A C++23 binary serialization library designed for latency-sensitive systems. It trades wire-size compactness for speed by using fixed-width, native-endian encoding and exploiting trivially-copyable memory layouts to replace field-by-field writes with single memcpy calls. Designed for homogeneous deployment environments — same architecture, same compiler — where serialization sits on the critical path and every nanosecond counts.
std::is_trivially_copyable_v<T> is a compile-time guarantee that the object's value representation is fully contained in its bytes: no vtable, no internal pointers, no allocator state. For any type that satisfies this trait, the serializer issues a single buffer.write(&field, sizeof(T)) call — one memcpy to flatten the entire object into the wire buffer. This eliminates per-field dispatch entirely. The check is evaluated first in the if constexpr chain, so a Vec{float x, y, z} with a reflect() method still hits this path. On the 80-byte LargeStruct, this reduces 20 separate field writes to a single bulk copy, yielding 8.4× throughput over the naive field-by-field path.
std::string cannot be bulk-copied: its value lives on the heap, not inside the object's byte representation. The slow path serializes a uint64_t length prefix followed by the raw character bytes. On deserialization, the length is read first, field.resize(size) allocates the necessary storage, then the character bytes are read directly into the string's buffer. This is the only path that touches the heap at serialization time, and throughput scales with string length due to memcpy efficiency on large payloads.
A type is Reflectable if it exposes a reflect(visitor) method that passes all its fields as a variadic pack to the visitor. The serializer recurses into the pack using a fold expression over &&: (... && serialize_field(buffer, fields)). The && fold guarantees left-to-right evaluation order (field layout order on the wire) and short-circuits on the first failure, so a buffer-overflow in a deeply nested field stops serialization immediately without corrupting later fields. Crucially, recursion bottoms out at the trivially-copyable check — a nested Vec inside a Player still hits the fast path. The Reflectable path adds no overhead beyond function call depth for trivial leaf fields.
The format is intentionally minimal: no magic bytes, no version header, no field tags. Fields appear in the order reflect() exposes them.

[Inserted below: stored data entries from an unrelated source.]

-- ==== Sys2Proof/Machine/Reserved.lean ====
section
/-!
DEFINITION. The reserved operation codes 0x0, 0x6, 0x7, 0xF (spec 30_encoding R103): status IllegalOp,
nread 0, no event, no other change.
-/

namespace Sys2Proof.Machine

/-- Operation code 0x0. -/
def execReserved0 (s : State) : Result := illegalOperation s

/-- Operation code 0x6. -/
def execReserved6 (s : State) : Result := illegalOperation s

/-- Operation code 0x7. -/
def execReserved7 (s : State) : Result := illegalOperation s

/-- Operation code 0xF. -/
def execReservedF (s : State) : Result := illegalOperation s

end Sys2Proof.Machine
end

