-- ==== Sys2Proof/Machine/Begin.lean ====
section
/-!
DEFINITION. `beginOp`: an operation up to its acceptance, before its first phase is left (spec 10_state R30, R44,
R52). It is what `Move.start` does; `exec` is the same operation run to its end. A reserved code completes at
once, and the internal rows, which are no operations of the host (00_scope R14), run whole.
-/

namespace Sys2Proof.Machine

/-- The operation checked, and accepted if the checks pass (60_exceptions R245). -/
def beginOp (i : Instr) (s : State) : Result :=
  match i with
  | .wrreg address byte => beginWrreg address byte s
  | .rdreg address count => beginRdreg address count s
  | .idcheck => beginIdcheck s
  | .activate => beginActivate s
  | .sample => beginSample s
  | .setup nibbleMode => beginSetup nibbleMode s
  | .wrbyte byte target => beginWrbyte byte target s
  | .movecur row col => beginMovecur row col s
  | .wrstr => beginWrstr s
  | .ldglyph slot => beginLdglyph slot s
  | .showcur => beginShowcur s
  | .hidecur => beginHidecur s
  | .reserved0 => execReserved0 s
  | .reserved6 => execReserved6 s
  | .reserved7 => execReserved7 s
  | .reservedF => execReservedF s
  | .hdrWrite addr => execHdrWrite addr s
  | .hdrRead1 addr => execHdrRead1 addr s
  | .hdrReadN addr => execHdrReadN addr s
  | .hdrReserved addr => execHdrReserved addr s
  | .cmdClear => execCmdClear s
  | .cmdHome => execCmdHome s
  | .cmdEntry => execCmdEntry s
  | .cmdDispOff => execCmdDispOff s
  | .cmdDispOn => execCmdDispOn s
  | .cmdInit4 => execCmdInit4 s
  | .cmdInit8 => execCmdInit8 s
  | .cmdSetGlyphAddr slot => execCmdSetGlyphAddr slot s
  | .cmdSetCursor position => execCmdSetCursor position s
  | .dataByte value => execDataByte value s

end Sys2Proof.Machine
end

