theorem leave_countFits {m : Micro} {s : State} (hat : atPhase m s = true) (h : s.tCnt.toNat ≤ s.cfg.maxCount) :
    (leave m s).tCnt.toNat ≤ s.cfg.maxCount := by
  cases m with
  | desel next => cases next with
    | none => exact h
    | some tx => exact loadTx_countFits (s := s.emit (.cs false)) (Bool.and_eq_true_iff.mp hat).2
  | rdata dest k => simpa [leave] using h
  | finish how => rw [leave, finish_eq]; exact h
  | _ => exact h

/-- PB changes only where a read into it leaves a data phase (20_memory R75). -/
theorem leave_pb {m : Micro} {s : State} :
    (leave m s).pb = s.pb ∨ ∃ k, m = .rdata .pb k ∧ (leave m s).pb = memWrite k (s.answer 0) s.pb := by
  cases m with
  | desel next => cases next <;> exact .inl (by simp [leave])
  | rdata dest k =>
    cases dest with
    | pb => exact .inr ⟨k, rfl, rfl⟩
    | idval => exact .inl rfl
    | pwrval => exact .inl rfl
  | finish how => left; rw [leave, finish_eq]
  | _ => exact .inl rfl

/-- MAX_COUNT bytes fit in PB (00_scope R7, 10_state R38). -/
theorem maxCount_le_pbSize (c : Params) : c.maxCount ≤ c.pbSize :=
  (le_max_right _ _).trans (le_max_right _ _)

theorem leave_pbWf {m : Micro} {s : State} (h : memWf s.pb = true) : memWf (leave m s).pb = true := by
  rcases leave_pb (m := m) (s := s) with hpb | ⟨k, -, hpb⟩ <;> rw [hpb]
  · exact h
  · exact memWf_memWrite k _ h

theorem leave_pbBelow {m : Micro} {s : State} (hat : atPhase m s = true)
    (hcount : s.tCnt.toNat ≤ s.cfg.maxCount) (h : memBelow s.cfg.pbSize s.pb = true) :
    memBelow s.cfg.pbSize (leave m s).pb = true := by
  rcases leave_pb (m := m) (s := s) with hpb | ⟨k, rfl, hpb⟩ <;> rw [hpb]
  · exact h
  · have hk : k < s.tCnt.toNat := by simp_all [atPhase]
    exact memBelow_memWrite _ (hk.trans_le (hcount.trans (maxCount_le_pbSize _))) h

/-! ### Leaving phases keeps the invariant -/

/-- The invariant is not about the moves to come. -/
theorem inv_withInputs {s : State} (i : List Move) (h : s.Inv) : ({ s with inputs := i } : State).Inv :=
  { h with walks := (walkLegal_withInputs s.walk i s).trans h.walks }

/-- Leaving the next phase of the walk keeps the invariant. -/
theorem tick_keeps_inv {s : State} (h : s.Inv) : (tick s).Inv := by
  cases hw : s.walk with
  | nil => simpa [tick, hw] using h
  | cons m rest =>
    have hlegal := h.walks
    rw [hw, walkLegal, Bool.and_eq_true, Bool.and_eq_true] at hlegal
    obtain ⟨⟨-, hat⟩, hrest⟩ := hlegal
    rw [show tick s = { leave m s with walk := rest } by rw [tick, hw]; exact leave_walk m s rest]
    have hcfg := leave_cfg m s
    exact
      { params := hcfg ▸ h.params
        walks := (walkLegal_withWalk rest rest (leave m s)).trans hrest
        chipSelect := leave_chipSelect hat h.chipSelect
        enable := leave_enable hat h.enable
        oneUnit := leave_oneUnit hat
        readyDriven := leave_readyDriven hat h.readyDriven
        drivenSetUp := leave_drivenSetUp hat h.drivenSetUp
        lowLines := leave_lowLines h.lowLines
        multiByte := leave_multiByte h.multiByte
        countFits := by rw [hcfg]; exact leave_countFits hat h.countFits
        pbWf := leave_pbWf h.pbWf
        pbBelow := by rw [hcfg]; exact leave_pbBelow hat h.countFits h.pbBelow }
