-- ==== Sys2Proof/Laws/Transmit.lean ====
section
/-! SUPPORT. The micro-steps of a transmit by TXSTEP (R121), what one micro-step can do, and three micro-steps as one bit. -/

namespace Sys2Proof.Machine

open Host (Outcome)

/-! ### The pin event of each micro-step -/

theorem microDrive_first (w : Word64) : microDrive w 0 = some ⟨.slatch, false⟩ := rfl

theorem microDrive_data (w : Word64) {i : Nat} (h : i ≤ 63) :
    microDrive w (1 + 3 * i) = some ⟨.sdata, w.getLsbD (63 - i)⟩ := by
  have d : (1 + 3 * i - 1) / 3 = i := by omega
  have m : (1 + 3 * i - 1) % 3 = 0 := by omega
  simp only [microDrive, Config.txLast, d, m]
  rw [if_neg (by omega), if_pos (by omega)]; rfl

theorem microDrive_rise (w : Word64) {i : Nat} (h : i ≤ 63) : microDrive w (2 + 3 * i) = some ⟨.sclk, true⟩ := by
  have m : (2 + 3 * i - 1) % 3 = 1 := by omega
  simp only [microDrive, Config.txLast, m]
  rw [if_neg (by omega), if_pos (by omega)]; rfl

theorem microDrive_fall (w : Word64) {i : Nat} (h : i ≤ 63) : microDrive w (3 + 3 * i) = some ⟨.sclk, false⟩ := by
  have m : (3 + 3 * i - 1) % 3 = 2 := by omega
  simp only [microDrive, Config.txLast, m]
  rw [if_neg (by omega), if_pos (by omega)]; rfl

theorem microDrive_last (w : Word64) : microDrive w 193 = some ⟨.slatch, true⟩ := rfl

theorem microDrive_above (w : Word64) {t : Nat} (h : 193 < t) : microDrive w t = none := by
  have a : ¬t = 0 := by omega
  have b : ¬t < 193 := by omega
  have c : ¬t = 193 := by omega
  simp only [microDrive, Config.txLast, a, b, c, if_false]

/-- Every TXSTEP up to 193 is one of the five kinds of micro-step (R121). -/
theorem txStep_kinds {t : Nat} (h : t ≤ 193) :
    t = 0 ∨ (∃ i ≤ 63, t = 1 + 3 * i) ∨ (∃ i ≤ 63, t = 2 + 3 * i) ∨ (∃ i ≤ 63, t = 3 + 3 * i) ∨ t = 193 := by
  by_cases h0 : t = 0
  · exact .inl h0
  · by_cases h1 : t = 193
    · exact .inr (.inr (.inr (.inr h1)))
    · have : (t - 1) % 3 = 0 ∨ (t - 1) % 3 = 1 ∨ (t - 1) % 3 = 2 := by omega
      rcases this with m | m | m
      · exact .inr (.inl ⟨(t - 1) / 3, by omega, by omega⟩)
      · exact .inr (.inr (.inl ⟨(t - 1) / 3, by omega, by omega⟩))
      · exact .inr (.inr (.inr (.inl ⟨(t - 1) / 3, by omega, by omega⟩)))

theorem microDrive_isSome {w : Word64} {t : Nat} (h : t ≤ 193) : ∃ d, microDrive w t = some d := by
  rcases txStep_kinds h with rfl | ⟨i, hi, rfl⟩ | ⟨i, hi, rfl⟩ | ⟨i, hi, rfl⟩ | rfl
  · exact ⟨_, microDrive_first w⟩
  · exact ⟨_, microDrive_data w hi⟩
  · exact ⟨_, microDrive_rise w hi⟩
  · exact ⟨_, microDrive_fall w hi⟩
  · exact ⟨_, microDrive_last w⟩

/-! ### One micro-step -/

/-- What a micro-step that answers a next state has done. -/
theorem microStep_next {s t : State} (h : microStep s = .next t) :
    s.txStep.toNat ≤ 193 ∧ ∃ d, microDrive s.W s.txStep.toNat = some d ∧ t = advanceTx (drive d s) := by
  unfold microStep at h
  split at h
  · rename_i d hd
    refine ⟨?_, d, hd, by simpa using h.symm⟩
    by_contra c
    rw [microDrive_above _ (by omega)] at hd
    cases hd
  · cases h

theorem microStep_of_drive {s : State} {d : Drive} (h : microDrive s.W s.txStep.toNat = some d) :
    microStep s = .next (advanceTx (drive d s)) := by
  unfold microStep; rw [h]

theorem advanceTx_last {s : State} (h : s.txStep.toNat = 193) : advanceTx s = { s with txStep := 0, mode := .idle } := by
  simp [advanceTx, Config.txLast, h]

theorem advanceTx_step {s : State} (n : Nat) (h : s.txStep.toNat = n) (hn : n ≤ 192) :
    advanceTx s = { s with txStep := BitVec.ofNat 8 (1 + n) } := by
  have e : s.txStep + 1 = BitVec.ofNat 8 (1 + n) := by
    apply BitVec.eq_of_toNat_eq
    simp only [BitVec.toNat_add, h, BitVec.toNat_ofNat, BitVec.ofNat_eq_ofNat]
    omega
  simp only [advanceTx, Config.txLast, h]
  rw [if_neg (by omega), e]

/-- Micro-step 0 (R121). -/
theorem microStep_first {s : State} (h : s.txStep.toNat = 0) :
    microStep s = .next { s with slatch := false, txStep := 1 } := by
  rw [microStep_of_drive (d := ⟨.slatch, false⟩) (by rw [h]; rfl), advanceTx_step 0 (by simpa using h) (by omega)]
  rfl

/-- The data micro-step of bit `i` (R121). -/
theorem microStep_data {s : State} {i : Nat} (hi : i ≤ 63) (h : s.txStep.toNat = 1 + 3 * i) :
    microStep s = .next { s with sdata := s.W.getLsbD (63 - i), txStep := BitVec.ofNat 8 (2 + 3 * i) } := by
  rw [microStep_of_drive (by rw [h]; exact microDrive_data _ hi), advanceTx_step _ (by simpa using h) (by omega),
    ← Nat.add_assoc]
  rfl

/-- The clock-up micro-step of bit `i`, with the chain's reaction to a rising edge (R121, R27). -/
theorem microStep_rise {s : State} {i : Nat} (hi : i ≤ 63) (h : s.txStep.toNat = 2 + 3 * i) :
    microStep s = .next { s with
      sclk := true
      sr := if s.sclk = false then shiftIn s.sr s.sdata else s.sr
      txStep := BitVec.ofNat 8 (3 + 3 * i) } := by
  rw [microStep_of_drive (by rw [h]; exact microDrive_rise _ hi), advanceTx_step _ (by simpa using h) (by omega),
    ← Nat.add_assoc]
  cases hc : s.sclk <;> simp [drive, hc]

/-- The clock-down micro-step of bit `i` (R121). -/
theorem microStep_fall {s : State} {i : Nat} (hi : i ≤ 63) (h : s.txStep.toNat = 3 + 3 * i) :
    microStep s = .next { s with sclk := false, txStep := BitVec.ofNat 8 (4 + 3 * i) } := by
  rw [microStep_of_drive (by rw [h]; exact microDrive_fall _ hi), advanceTx_step _ (by simpa using h) (by omega),
    ← Nat.add_assoc]
  rfl

/-- Micro-step 193, with the latch's reaction to a rising edge (R121, R28). -/
theorem microStep_last {s : State} (h : s.txStep.toNat = 193) :
    microStep s = .next { s with
      slatch := true
      out := if s.slatch = false then s.sr else s.out
      txStep := 0
      mode := .idle } := by
  rw [microStep_of_drive (by rw [h]; exact microDrive_last _), advanceTx_last (by simpa using h)]
  cases hc : s.slatch <;> simp [drive, hc]

/-- A micro-step exists exactly up to TXSTEP 193. -/
theorem microStep_isNext {s : State} (h : s.txStep.toNat ≤ 193) : ∃ t, microStep s = .next t := by
  obtain ⟨d, hd⟩ := microDrive_isSome (w := s.W) h
  exact ⟨_, microStep_of_drive hd⟩

/-- What every micro-step leaves alone (R23: pins and environment apart; R120: 'Frame: not written'). -/
theorem microStep_frame {s t : State} (h : microStep s = .next t) :
    t.frame = s.frame ∧ t.listRem = s.listRem ∧ t.faultRange = s.faultRange ∧ t.faultIllegal = s.faultIllegal ∧
    t.hven = s.hven ∧ t.inputs = s.inputs := by
  obtain ⟨-, d, -, rfl⟩ := microStep_next h
  simp

/-- A micro-step needs nothing from the schedule (R121). -/
theorem microStep_inputs {s t : State} (l : List Input) (h : microStep s = .next t) :
    microStep { s with inputs := l } = .next { t with inputs := l } := by
  obtain ⟨-, d, hd, rfl⟩ := microStep_next h
  rw [microStep_of_drive (s := { s with inputs := l }) (d := d) hd]
  by_cases q : s.txStep.toNat = Config.txLast <;> rcases d with ⟨_ | _ | _, _⟩ <;> simp [drive, advanceTx, q]

/-- MODE and TXSTEP after a micro-step (R17, R19). -/
theorem microStep_control {s t : State} (h : microStep s = .next t) :
    (s.txStep.toNat = 193 → t.mode = .idle ∧ t.txStep = 0) ∧
    (s.txStep.toNat ≠ 193 → t.mode = s.mode ∧ t.txStep.toNat = s.txStep.toNat + 1) := by
  obtain ⟨hle, d, -, rfl⟩ := microStep_next h
  constructor
  · intro e
    rw [advanceTx_last (by simpa using e)]
    exact ⟨rfl, rfl⟩
  · intro e
    rw [advanceTx_step s.txStep.toNat (by simp) (by omega)]
    refine ⟨by simp, ?_⟩
    simp only [BitVec.toNat_ofNat]
    omega

/-! ### Several micro-steps -/

theorem microSteps_add (m n : Nat) (s : State) :
    microSteps (m + n) s = match microSteps m s with
      | .next t => microSteps n t
      | .fault r => .fault r
      | .refused r => .refused r := by
  induction m generalizing s with
  | zero => simp [microSteps]
  | succ m ih =>
    rw [Nat.succ_add]
    simp only [microSteps]
    cases microStep s with
    | next t => exact ih t
    | fault r => rfl
    | refused r => rfl

theorem microSteps_add_next {m n : Nat} {s t : State} (h : microSteps m s = .next t) :
    microSteps (m + n) s = microSteps n t := by
  rw [microSteps_add, h]

theorem microSteps_succ_next {n : Nat} {s t : State} (h : microStep s = .next t) :
    microSteps (n + 1) s = microSteps n t := by
  simp only [microSteps, h]

/-- SR after `k` clock edges of a transmit of `w` begun with `sr` in the chain (R125). -/
def chainAfter (w sr : Word64) (k : Nat) : Word64 := sr <<< k ||| w >>> (64 - k)

theorem chainAfter_getLsbD (w sr : Word64) {k : Nat} (hk : k ≤ 64) {j : Nat} (hj : j < 64) :
    (chainAfter w sr k).getLsbD j = if j < k then w.getLsbD (64 - k + j) else sr.getLsbD (j - k) := by
  simp only [chainAfter, BitVec.getLsbD_or, BitVec.getLsbD_shiftLeft, BitVec.getLsbD_ushiftRight, hj, decide_true,
    Bool.true_and]
  by_cases h : j < k
  · simp [h]
  · have e : w.getLsbD (64 - k + j) = false := BitVec.getLsbD_of_ge _ _ (by omega)
    simp [h, e]

theorem shiftIn_getLsbD (sr : Word64) (d : Bool) {j : Nat} (hj : j < 64) :
    (shiftIn sr d).getLsbD j = if j = 0 then d else sr.getLsbD (j - 1) := by
  unfold shiftIn
  rw [BitVec.getLsbD_append]
  by_cases h : j = 0
  · subst h; simp
  · rw [if_neg (by omega), if_neg h, BitVec.getLsbD_extractLsb', Nat.zero_add]
    simp only [Bool.and_eq_right_iff_imp, decide_eq_true_eq]
    intro _
    omega

theorem chainAfter_zero (w sr : Word64) : chainAfter w sr 0 = sr := by
  apply BitVec.eq_of_getLsbD_eq
  intro j hj
  rw [chainAfter_getLsbD _ _ (by omega) hj]; simp

theorem chainAfter_full (w sr : Word64) : chainAfter w sr 64 = w := by
  apply BitVec.eq_of_getLsbD_eq
  intro j hj
  rw [chainAfter_getLsbD _ _ (by omega) hj]; simp [hj]

/-- One more clock edge (R27). -/
theorem chainAfter_succ (w sr : Word64) {k : Nat} (hk : k ≤ 63) :
    shiftIn (chainAfter w sr k) (w.getLsbD (63 - k)) = chainAfter w sr (k + 1) := by
  apply BitVec.eq_of_getLsbD_eq
  intro j hj
  rw [shiftIn_getLsbD _ _ hj, chainAfter_getLsbD _ _ (by omega) hj]
  by_cases h : j = 0
  · subst h
    rw [if_pos rfl, if_pos (by omega)]
    congr 1; omega
  · rw [if_neg h, chainAfter_getLsbD _ _ (by omega) (by omega)]
    by_cases c : j - 1 < k
    · rw [if_pos c, if_pos (by omega)]
      congr 1; omega
    · rw [if_neg c, if_neg (by omega)]
      congr 1; omega

/-- The three micro-steps of one bit: data, clock up, clock down. -/
theorem microSteps_bit {s : State} {i : Nat} (hi : i ≤ 63) (h : s.txStep.toNat = 1 + 3 * i) (hc : s.sclk = false) :
    microSteps 3 s = .next { s with
      sdata := s.W.getLsbD (63 - i)
      sr := shiftIn s.sr (s.W.getLsbD (63 - i))
      txStep := BitVec.ofNat 8 (4 + 3 * i) } := by
  have t2 : (BitVec.ofNat 8 (2 + 3 * i)).toNat = 2 + 3 * i := by rw [BitVec.toNat_ofNat]; omega
  have t3 : (BitVec.ofNat 8 (3 + 3 * i)).toNat = 3 + 3 * i := by rw [BitVec.toNat_ofNat]; omega
  rw [microSteps_succ_next (microStep_data hi h), microSteps_succ_next (microStep_rise hi t2),
    microSteps_succ_next (microStep_fall hi t3)]
  simp [microSteps, hc]

/-- The state after the first `n` bits of a transmit (R121, R125). -/
def afterBits (s : State) (n : Nat) : State :=
  { s with
    slatch := false
    sdata := if n = 0 then s.sdata else s.W.getLsbD (64 - n)
    sr := chainAfter s.W s.sr n
    txStep := BitVec.ofNat 8 (1 + 3 * n) }

/-- Micro-step 0 and the micro-steps of the first `n` bits. -/
theorem microSteps_afterBits {s : State} (h : s.txStep = 0) (hc : s.sclk = false) {n : Nat} (hn : n ≤ 64) :
    microSteps (1 + 3 * n) s = .next (afterBits s n) := by
  induction n with
  | zero =>
    rw [microSteps_succ_next (n := 0) (microStep_first (by simp [h]))]
    simp [microSteps, afterBits, chainAfter_zero]
  | succ n ih =>
    have e : 1 + 3 * (n + 1) = 1 + 3 * n + 3 := by omega
    have t : (afterBits s n).txStep.toNat = 1 + 3 * n := by
      simp only [afterBits, BitVec.toNat_ofNat]; omega
    have w : (afterBits s n).W = s.W := rfl
    rw [e, microSteps_add_next (ih (by omega)), microSteps_bit (by omega) t (by simpa [afterBits] using hc), w]
    have k : 64 - (n + 1) = 63 - n := by omega
    have x : 4 + 3 * n = 1 + 3 * (n + 1) := by omega
    have sr : (afterBits s n).sr = chainAfter s.W s.sr n := rfl
    rw [sr, chainAfter_succ _ _ (by omega)]
    simp [afterBits, k, x]

end Sys2Proof.Machine
end

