theorem exec_withFlags {i : Instr} {s t : State} (a b : Bool) (h : exec i s = .next t) :
    ∃ c d, exec i (s.withFlags a b) = .next (t.withFlags c d) := by
  cases i <;> obtain rfl := Host.Outcome.next.inj h
  case enable g =>
    obtain ⟨c, hc⟩ := segWrite_withFlags g true a b s
    exact ⟨c, b, congrArg _ hc⟩
  case disableMany n =>
    refine ⟨a, b, congrArg Host.Outcome.next ?_⟩
    by_cases hz : n = 0
    · simp only [loadList, if_pos hz]
    · simp only [loadList, if_neg hz]; rfl
  case seg g =>
    obtain ⟨c, hc⟩ := segWrite_withFlags g false a b s
    exact ⟨c, b, congrArg (fun u => Host.Outcome.next (countElement u)) hc⟩
  case disableAll => exact ⟨a, b, rfl⟩
  case disable g =>
    obtain ⟨c, hc⟩ := segWrite_withFlags g false a b s
    exact ⟨c, b, congrArg _ hc⟩
  case transmit => exact ⟨a, b, rfl⟩

theorem rejectWord_withFlags (a b : Bool) (s : State) : rejectWord (s.withFlags a b) = (rejectWord s).withFlags a true := by
  by_cases hm : s.mode = .list
  · rw [rejectWord_of_list hm, rejectWord_of_list (s := s.withFlags a b) hm]; rfl
  · rw [rejectWord_of_not_list hm, rejectWord_of_not_list (s := s.withFlags a b) hm]; rfl

theorem advanceTx_withFlags (a b : Bool) (s : State) : advanceTx (s.withFlags a b) = (advanceTx s).withFlags a b := by
  have htx : (s.withFlags a b).txStep = s.txStep := rfl
  unfold advanceTx
  rw [htx]
  split <;> rfl

theorem microStep_withFlags {s t : State} (a b : Bool) (h : microStep s = .next t) :
    microStep (s.withFlags a b) = .next (t.withFlags a b) := by
  obtain ⟨-, d, hd, rfl⟩ := microStep_next h
  rw [microStep_of_drive (s := s.withFlags a b) hd]
  refine congrArg _ ?_
  have hdrive : drive d (s.withFlags a b) = (drive d s).withFlags a b := by
    rcases d with ⟨_ | _ | _, _⟩ <;> rfl
  rw [hdrive, advanceTx_withFlags]

/-- Settles O22: the same move is next whatever the flags are, and each of its operations writes the rest alike. -/
theorem faultFlagsChangeNoBehaviour : Obligations.FaultFlagsChangeNoBehaviour := by
  unfold Obligations.FaultFlagsChangeNoBehaviour
  intro s t a b h
  change ∃ c d, step (s.withFlags a b) = .next (t.withFlags c d)
  rcases step_cases h with ⟨w, rest, i, hi, hm, -, hd, he⟩ | ⟨w, rest, e, hi, hm, -, hd, rfl⟩ | ⟨-, hn, h⟩ |
    ⟨rest, hi, -, rfl⟩ | ⟨l, rest, hi, -, rfl⟩ | ⟨rest, hi, hm, -, rfl⟩
  · rw [step_word_ok (s := s.withFlags a b) hm hi hd]
    exact exec_withFlags a b he
  · rw [step_word_error (s := s.withFlags a b) hi hm hd]
    exact ⟨a, true, congrArg _ (rejectWord_withFlags a b { s with inputs := rest })⟩
  · rw [step_microStep (s := s.withFlags a b) hn]
    exact ⟨a, b, microStep_withFlags a b h⟩
  · exact ⟨false, false, step_reset (s := s.withFlags a b) hi⟩
  · exact ⟨a, b, step_hven (s := s.withFlags a b) hi⟩
  · exact ⟨a, b, step_wait (s := s.withFlags a b) hi hm⟩

end Sys2Proof.Machine
end

section
/-! SUPPORT. The proofs of the family 'other' about whole transmits: the 194 micro-steps as one step (R126), the chain after each
clock edge (R125), the pin trace (R123), progress (R131), and what glows at the end (R29, R177). -/

namespace Sys2Proof.Machine

/-! ### Several micro-steps -/

/-- A row of micro-steps that goes on is a first micro-step and the rest. -/
theorem microSteps_succ_cases {n : Nat} {s u : State} (h : microSteps (n + 1) s = .next u) :
    ∃ t, microStep s = .next t ∧ microSteps n t = .next u := by
  cases e : microStep s with
  | next t => exact ⟨t, rfl, by rw [← microSteps_succ_next e, h]⟩
  | fault r => simp [microSteps, e] at h
  | refused r => simp [microSteps, e] at h

/-- What micro-steps leave alone, however many there are (R120). -/
theorem microSteps_frame {n : Nat} {s t : State} (h : microSteps n s = .next t) :
    t.frame = s.frame ∧ t.faultRange = s.faultRange ∧ t.faultIllegal = s.faultIllegal ∧ t.hven = s.hven ∧
    t.inputs = s.inputs := by
  induction n generalizing s with
  | zero => obtain rfl := Host.Outcome.next.inj h; exact ⟨rfl, rfl, rfl, rfl, rfl⟩
  | succ n ih =>
    obtain ⟨u, hu, hrest⟩ := microSteps_succ_cases h
    obtain ⟨frame, -, range, illegal, hven, inputs⟩ := microStep_frame hu
    rw [← frame, ← range, ← illegal, ← hven, ← inputs]
    exact ih hrest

The receiver must know the schema.
| Type | Wire Layout | Size |
|---|---|---|
bool |
1 byte, value 0 or 1 | 1 B |
uint8_t / int8_t |
raw byte, native endian | 1 B |
uint32_t / int32_t / float |
raw bytes, native endian | 4 B |
uint64_t / int64_t / double |
raw bytes, native endian | 8 B |
Any trivially copyable T |
sizeof(T) raw bytes, including any struct padding |
sizeof(T) B |
float arr[N] (C-style array) |
N × sizeof(float) raw bytes, bulk-copied |
N × 4 B |
std::string |
[uint64_t length][length raw bytes] |
8 + length B |
Nested Reflectable struct |
Fields serialized recursively, in reflect() order |
sum of field sizes |
Struct padding bytes are included verbatim for trivially copyable types — the entire sizeof(T) is copied. There is no padding stripping.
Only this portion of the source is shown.